With regard to the cross sections of two section groups in a lower-bounding-frequency mode, either in-plane or out-of-plane displacements are zeros, but not both. Besides, if one section group has no in-plane displacement, the other section group must have no out-of-plane displacement, and vice versa. For waves A, B, and E, the sections without in-plane or out-of-plane displacements may come from either section group, which is determined by the order of the stop band.

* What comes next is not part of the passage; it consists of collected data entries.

-- ==== Sys2Proof/Config.lean ====
section
/-! DEFINITION. What is fixed for one block: the constants of 00_scope.md R9, the port events of R18 and 20_memory.md
R71, and the values the spec leaves open, as opaque constants of which only the stated contract is known. -/

namespace Sys2Proof

/-! ## Constants (R9, R44) -/

/-- 1.0 in Q24. -/
abbrev ONE : Nat := 16777216
/-- The LFO's ceiling, 1.0 in Q16, the source's `threshold_max` (R154). -/
abbrev LFO_CEIL : Nat := 65536
/-- The threshold INIT writes, 0.5 in Q16 (R33). -/
abbrev TH_INIT : Nat := 32768
/-- The limiter's knee on the feedback tap, 0.1 in Q24 (R187). -/
abbrev K_FB : Nat := 1677722
/-- The limiter's ceiling on the feedback tap, 1.2 in Q24 (R187). -/
abbrev C_FB : Nat := 20132659
/-- The limiter's knee on the wet signal, 0.05 in Q24 (R187). -/
abbrev K_WET : Nat := 838861
/-- The limiter's ceiling on the wet signal, 1.0 in Q24 (R187). -/
abbrev C_WET : Nat := 16777216
/-- The feedback gain, 0.890230 in Q24 (R213). -/
abbrev FB_GAIN : Nat := 14935581
/-- The wet share of the mix, 0.5 in Q24 (R215). -/
abbrev MIX : Nat := 8388608
/-- The dry share of the mix, 0.5 in Q24 (R215). -/
abbrev DRY : Nat := 8388608
/-- The gain ramp's step, 0.0625 as a shift (R201). -/
abbrev G_STEP_SHIFT : Nat := 4
/-- The gain ramp's snap point, 0.99998 in Q24 (R202). -/
abbrev G_SNAP : Nat := 16776880
/-- One full range of the phase accumulator, `TIMER_MAX` (R151). -/
abbrev TIMER_MAX : Nat := 1073741824
/-- One table step, `2^IDX_SHIFT` phase units (R152, R158). -/
abbrev TABLE_STEP : Nat := 4194304
/-- The largest timer increment a rate function may give, `2^30 - 2^22` (R134). -/
abbrev INC_MAX : Nat := 1069547520

/-! ## Port events (R18, R71) -/

/-- One port event of the core. A run shows the ordered list of these (R18). -/
inductive Event where
  /-- `DL.Init()` on `DL_CTL`. -/
  | dlInit
  /-- `DL.Reset()` on `DL_CTL`. -/
  | dlReset
  /-- `DL.Output()`, with the s32 Q24 answer received on `DL_RD`. -/
  | dlOutput (answer : Word)
  /-- `DL.Update(offset)` on `DL_UPD`, s32 Q8. -/
  | dlUpdate (offset : Word)
  /-- `DL.Input(sample)` on `DL_WR`, s32 Q24. -/
  | dlInput (sample : Word)
  /-- One write of the four output channels, s32 Q24 (R216, log 14). -/
  | out (mainL mainR subL subR : Word)
  /-- A result word on `RES_OUT` (R244). -/
  | res (result : Word)
deriving DecidableEq, Repr

/-! ## Configuration functions (R134, R135, R182) -/

/-- The three functions the spec calls configuration functions (D18 to D20): each is fixed per block. -/
structure Config where
  /-- `RATE_INC_FN`, from `P_TIME` to a timer increment (R134). -/
  rateInc : Word → Word
  /-- `DEPTH_SCALE_FN`, from `P_DEPTH` to a Q24 depth scale (R135). -/
  depthScale : Word → Word
  /-- `SOFTCLIP_FN`, from a knee and an excess to a Q24 integer (R182). -/
  softclip : Nat → Nat → Nat

/-- What R134, R135 and R182 ask of every instance, on the arguments those rules name: `P_TIME` and `P_DEPTH` from 0 to
2^31 - 1, a knee below `ONE`, an excess up to 2^31. That each depends on its arguments alone is its being a function (log 7). -/
structure Config.Contract (c : Config) : Prop where
  rateInc_range : ∀ τ : Word, τ.toNat < 2147483648 → 1 ≤ (c.rateInc τ).toNat ∧ (c.rateInc τ).toNat ≤ INC_MAX
  rateInc_anti : ∀ τ₁ τ₂ : Word, τ₁.toNat ≤ τ₂.toNat → τ₂.toNat < 2147483648 →
    (c.rateInc τ₂).toNat ≤ (c.rateInc τ₁).toNat
  depthScale_range : ∀ δ : Word, δ.toNat < 2147483648 → 1 ≤ (c.depthScale δ).toNat ∧ (c.depthScale δ).toNat ≤ ONE
  depthScale_mono : ∀ δ₁ δ₂ : Word, δ₁.toNat ≤ δ₂.toNat → δ₂.toNat < 2147483648 →
    (c.depthScale δ₁).toNat ≤ (c.depthScale δ₂).toNat
  softclip_range : ∀ k u : Nat, k < ONE → u ≤ 2147483648 → c.softclip k u ≤ ONE - k
  softclip_zero : ∀ k : Nat, k < ONE → c.softclip k 0 = 0
  softclip_mono : ∀ k u₁ u₂ : Nat, k < ONE → u₁ ≤ u₂ → u₂ ≤ 2147483648 → c.softclip k u₁ ≤ c.softclip k u₂

/-- FREE VALUE (log 6). Some configuration that meets the contract: it has no body, so nothing but the contract is known
of it, and a statement about it holds for every instance the spec admits. -/
opaque Config.anyInstance [Inhabited { c : Config // c.Contract }] : { c : Config // c.Contract }

/-- Evidence that instances exist, which the declaration above asks for; it gives `anyInstance` no value. -/
@[reducible] def Config.someInstance : Inhabited { c : Config // c.Contract } :=
  ⟨⟨⟨fun _ => 1, fun _ => 1, fun _ _ => 0⟩, by constructor <;> simp⟩⟩

/-- The configuration of the block that the model describes (R9, rows marked configuration). -/
def Config.hw : Config := (@Config.anyInstance Config.someInstance).val

/-- All that is known of `Config.hw`. -/
theorem Config.hw_contract : Config.hw.Contract := (@Config.anyInstance Config.someInstance).property

/-- FREE VALUE (log 4). The delay line's answer to a `DL.Output()` for which `State` lists none: any s32 word, for each
history of port events (R74, I2). -/
opaque Config.dlAnswer : List Event → Word

/-! ## Reference instances (R136, R183), used by no meaning -/

/-- The sample rate of the vectors in 95_test_vectors.md (R9 `FS`, GK1, log 18): one value of the argument `fs` below. -/
abbrev FS : Nat := 48000

/-- Whether the increment `n` is at most `2^30 * 2^E(τ) / fs` with `E(τ) = -4.2 + (1 - τ/2^31) * 8.2`, for the sample rate
`fs`, which R9 marks as configuration. Both sides of `n * fs ≤ 2^(30 + E(τ))` are raised to the power `5 * 2^31`, which makes
the exponent the integer `170 * 2^31 - 41 * τ` (log 12). -/
abbrev Config.rateIncAtMost (fs τ n : Nat) : Prop := (n * fs) ^ (5 * 2147483648) ≤ 2 ^ (170 * 2147483648 - 41 * τ)

/-- `RATE_INC_REF` at a sample rate (R136): the floor is the greatest integer that passes, and the search bound is the clamp
from above. -/
def Config.rateIncRef (fs τ : Nat) : Nat := max (Nat.findGreatest (Config.rateIncAtMost fs τ) INC_MAX) 1

/-- Whether `n` is at most `2^(13 + 5 * δ/2^31)` rounded to nearest, that is `n - 1/2 ≤ 2^(13 + 5 * δ/2^31)` (never a tie,
R136), doubled and raised to the power `2^31` (log 12). -/
abbrev Config.depthScaleAtMost (δ n : Nat) : Prop := (2 * n - 1) ^ 2147483648 ≤ 2 ^ (14 * 2147483648 + 5 * δ)

/-- `DEPTH_SCALE_REF` (R136). -/
def Config.depthScaleRef (δ : Nat) : Nat := max (Nat.findGreatest (Config.depthScaleAtMost δ) ONE) 1

/-- `SOFTCLIP_REF` (R183): `(u * M) // (u + M)` with `M = ONE - k`. -/
def Config.softclipRef (k u : Nat) : Nat := u * (ONE - k) / (u + (ONE - k))

/-- The reference configuration at a sample rate (R136, R183); the vectors of 95_test_vectors.md take it at `FS`. -/
def Config.reference (fs : Nat) : Config where
  rateInc τ := BitVec.ofNat 32 (Config.rateIncRef fs τ.toNat)
  depthScale δ := BitVec.ofNat 32 (Config.depthScaleRef δ.toNat)
  softclip := Config.softclipRef

end Sys2Proof
end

As previously mentioned, the two bounding-frequency modes of the same stop band can be regarded as two identical standing waves with the longitudinal translation of the quarter-wavelength. For each stop band of waves, the cross-sectional modes of section group #1 at lower and upper boundary frequencies are identical to those of group #2 at upper and lower boundary frequencies, respectively. It has been verified by investigating the cross-sectional modes of propagative waves at the upper-bounding frequencies.

5. Conclusions

The main conclusions can be drawn as follows:(1)Eight propagative waves with distinct modes exist in a periodically supported rail below 6000 Hz. The overall differences between the dispersion curves of three support conditions (periodic supports, continuous supports, and no supports) are small, above 2000 Hz. The differences between the dispersion curves of periodically and continuously supported rails are not obvious, apart from the stop band behaviors. However, the periodic supports result in the cross-sectional mode differences between the rail pad and non-rail pad areas.(2)The stop-band numbers of eight propagative waves are six, five, four, three, two, two, one, and zero, respectively. For each wave, the wavenumber and the wavelength of the Nth stop band are given by Nπ/d and (2/N) d, where d is the fastener spacing; the first stop band has the maximum width compared with the higher-order stop bands.(3)All the bounding-frequency modes of the stop bands are associated with the standing waves. Two bounding-frequency modes of the same stop band can be regarded as two identical standing waves with the longitudinal translation of the quarter-wavelength, one of which is the so-called pinned-pinned resonance.(4)With regard to typical standing-wave sections in bounding-frequency modes, either in-plane or out-of-plane displacements are zeros, but not both. These typical standing-wave sections can be divided into two groups. If one section group has no in-plane displacement, the other section group must have no out-of-plane displacement, and vice versa.

Data Availability

The data used to support the findings of this study are available from the corresponding author upon request.

Conflicts of Interest

The authors declare no potential conflicts of interest with respect to the research, authorship, and/or publication of this article.

Acknowledgments

The authors disclosed receipt of the following financial support for the research, authorship, and/or publication of this article: the National Natural Science Foundation of China (no. 52008264), Special Fund for Science and Technology Innovation Strategy of Guangdong Province (2020A0505100065), and Shenzhen Science and Technology Program (KQTD20180412181337494).